§ Data shown
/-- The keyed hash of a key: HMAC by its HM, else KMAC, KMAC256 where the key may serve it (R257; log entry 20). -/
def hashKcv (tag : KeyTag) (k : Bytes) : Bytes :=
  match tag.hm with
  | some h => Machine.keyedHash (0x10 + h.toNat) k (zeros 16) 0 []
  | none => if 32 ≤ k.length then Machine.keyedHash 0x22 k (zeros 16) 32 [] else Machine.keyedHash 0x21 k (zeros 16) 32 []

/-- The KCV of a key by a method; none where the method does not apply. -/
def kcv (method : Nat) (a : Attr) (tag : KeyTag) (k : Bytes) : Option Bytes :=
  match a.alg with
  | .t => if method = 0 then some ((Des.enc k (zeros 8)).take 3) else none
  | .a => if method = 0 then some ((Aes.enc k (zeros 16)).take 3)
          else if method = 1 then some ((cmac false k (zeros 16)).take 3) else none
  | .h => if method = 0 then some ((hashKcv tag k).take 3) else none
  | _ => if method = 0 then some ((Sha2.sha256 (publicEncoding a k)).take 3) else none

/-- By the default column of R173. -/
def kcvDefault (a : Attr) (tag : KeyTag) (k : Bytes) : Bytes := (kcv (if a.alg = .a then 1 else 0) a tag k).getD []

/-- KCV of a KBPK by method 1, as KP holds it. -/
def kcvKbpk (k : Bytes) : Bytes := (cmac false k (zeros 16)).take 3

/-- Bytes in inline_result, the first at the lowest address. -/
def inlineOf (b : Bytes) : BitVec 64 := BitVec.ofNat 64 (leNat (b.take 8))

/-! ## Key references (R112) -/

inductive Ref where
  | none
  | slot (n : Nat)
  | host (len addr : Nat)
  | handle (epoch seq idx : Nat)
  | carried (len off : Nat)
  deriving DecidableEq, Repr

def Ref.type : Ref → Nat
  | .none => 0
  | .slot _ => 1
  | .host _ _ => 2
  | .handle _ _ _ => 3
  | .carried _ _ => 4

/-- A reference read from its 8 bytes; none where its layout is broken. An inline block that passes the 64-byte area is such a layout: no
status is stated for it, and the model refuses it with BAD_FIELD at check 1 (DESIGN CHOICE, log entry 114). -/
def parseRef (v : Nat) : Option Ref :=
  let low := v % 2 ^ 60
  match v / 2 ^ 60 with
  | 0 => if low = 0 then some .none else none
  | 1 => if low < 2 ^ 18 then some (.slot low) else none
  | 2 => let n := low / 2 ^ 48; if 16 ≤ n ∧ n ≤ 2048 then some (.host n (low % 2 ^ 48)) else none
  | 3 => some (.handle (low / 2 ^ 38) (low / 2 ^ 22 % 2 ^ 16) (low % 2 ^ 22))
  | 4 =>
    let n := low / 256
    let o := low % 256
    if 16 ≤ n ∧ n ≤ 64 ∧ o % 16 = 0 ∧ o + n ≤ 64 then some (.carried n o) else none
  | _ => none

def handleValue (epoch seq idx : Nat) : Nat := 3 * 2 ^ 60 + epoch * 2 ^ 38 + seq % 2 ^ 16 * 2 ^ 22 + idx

...

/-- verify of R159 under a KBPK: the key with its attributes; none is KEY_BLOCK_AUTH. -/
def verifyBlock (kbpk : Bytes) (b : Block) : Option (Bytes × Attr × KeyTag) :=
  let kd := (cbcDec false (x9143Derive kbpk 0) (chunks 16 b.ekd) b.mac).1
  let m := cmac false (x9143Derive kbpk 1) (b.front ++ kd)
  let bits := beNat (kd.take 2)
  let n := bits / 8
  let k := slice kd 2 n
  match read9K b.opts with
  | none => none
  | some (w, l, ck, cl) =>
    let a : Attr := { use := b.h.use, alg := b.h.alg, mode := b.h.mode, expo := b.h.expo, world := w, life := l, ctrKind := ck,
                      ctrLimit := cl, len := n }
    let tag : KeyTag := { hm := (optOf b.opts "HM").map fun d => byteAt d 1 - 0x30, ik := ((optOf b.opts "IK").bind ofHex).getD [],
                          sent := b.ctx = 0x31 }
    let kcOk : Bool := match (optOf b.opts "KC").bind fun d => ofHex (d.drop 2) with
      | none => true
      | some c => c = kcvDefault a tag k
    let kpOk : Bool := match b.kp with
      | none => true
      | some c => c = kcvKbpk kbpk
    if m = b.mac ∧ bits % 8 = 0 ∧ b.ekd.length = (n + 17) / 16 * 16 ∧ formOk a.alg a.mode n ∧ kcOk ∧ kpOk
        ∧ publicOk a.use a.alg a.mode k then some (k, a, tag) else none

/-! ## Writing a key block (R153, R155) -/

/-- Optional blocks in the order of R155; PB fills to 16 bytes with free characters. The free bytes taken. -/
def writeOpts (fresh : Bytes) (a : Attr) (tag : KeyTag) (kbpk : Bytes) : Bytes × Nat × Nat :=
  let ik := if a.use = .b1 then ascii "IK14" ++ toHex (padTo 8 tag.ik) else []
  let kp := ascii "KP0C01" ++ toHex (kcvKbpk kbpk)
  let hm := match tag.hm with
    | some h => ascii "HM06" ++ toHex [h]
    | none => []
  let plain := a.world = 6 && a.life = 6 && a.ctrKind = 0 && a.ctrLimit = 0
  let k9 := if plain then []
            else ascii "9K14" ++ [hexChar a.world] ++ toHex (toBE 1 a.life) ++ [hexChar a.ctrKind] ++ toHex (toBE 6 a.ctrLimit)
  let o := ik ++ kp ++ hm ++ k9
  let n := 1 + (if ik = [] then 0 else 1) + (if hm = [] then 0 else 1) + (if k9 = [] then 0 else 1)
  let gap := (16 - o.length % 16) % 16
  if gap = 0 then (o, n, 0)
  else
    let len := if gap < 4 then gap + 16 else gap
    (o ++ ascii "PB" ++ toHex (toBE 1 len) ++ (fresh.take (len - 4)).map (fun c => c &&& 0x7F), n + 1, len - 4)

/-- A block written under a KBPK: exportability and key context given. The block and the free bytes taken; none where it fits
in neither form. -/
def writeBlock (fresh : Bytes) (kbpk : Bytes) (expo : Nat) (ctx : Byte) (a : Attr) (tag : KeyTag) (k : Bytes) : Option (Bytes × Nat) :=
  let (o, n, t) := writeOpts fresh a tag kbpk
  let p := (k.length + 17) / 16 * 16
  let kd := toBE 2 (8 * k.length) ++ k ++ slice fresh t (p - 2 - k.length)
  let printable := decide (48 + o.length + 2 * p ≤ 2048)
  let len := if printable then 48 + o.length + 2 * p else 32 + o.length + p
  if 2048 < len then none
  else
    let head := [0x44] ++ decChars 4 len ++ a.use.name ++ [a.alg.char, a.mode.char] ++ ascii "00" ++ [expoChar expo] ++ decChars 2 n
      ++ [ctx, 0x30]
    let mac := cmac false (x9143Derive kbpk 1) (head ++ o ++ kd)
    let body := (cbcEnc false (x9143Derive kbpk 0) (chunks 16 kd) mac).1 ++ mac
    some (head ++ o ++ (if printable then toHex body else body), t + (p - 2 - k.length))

§ What this task involves
Please state the number of lines in the listing that include the word "body", with no other words.

§ Solved exercise
2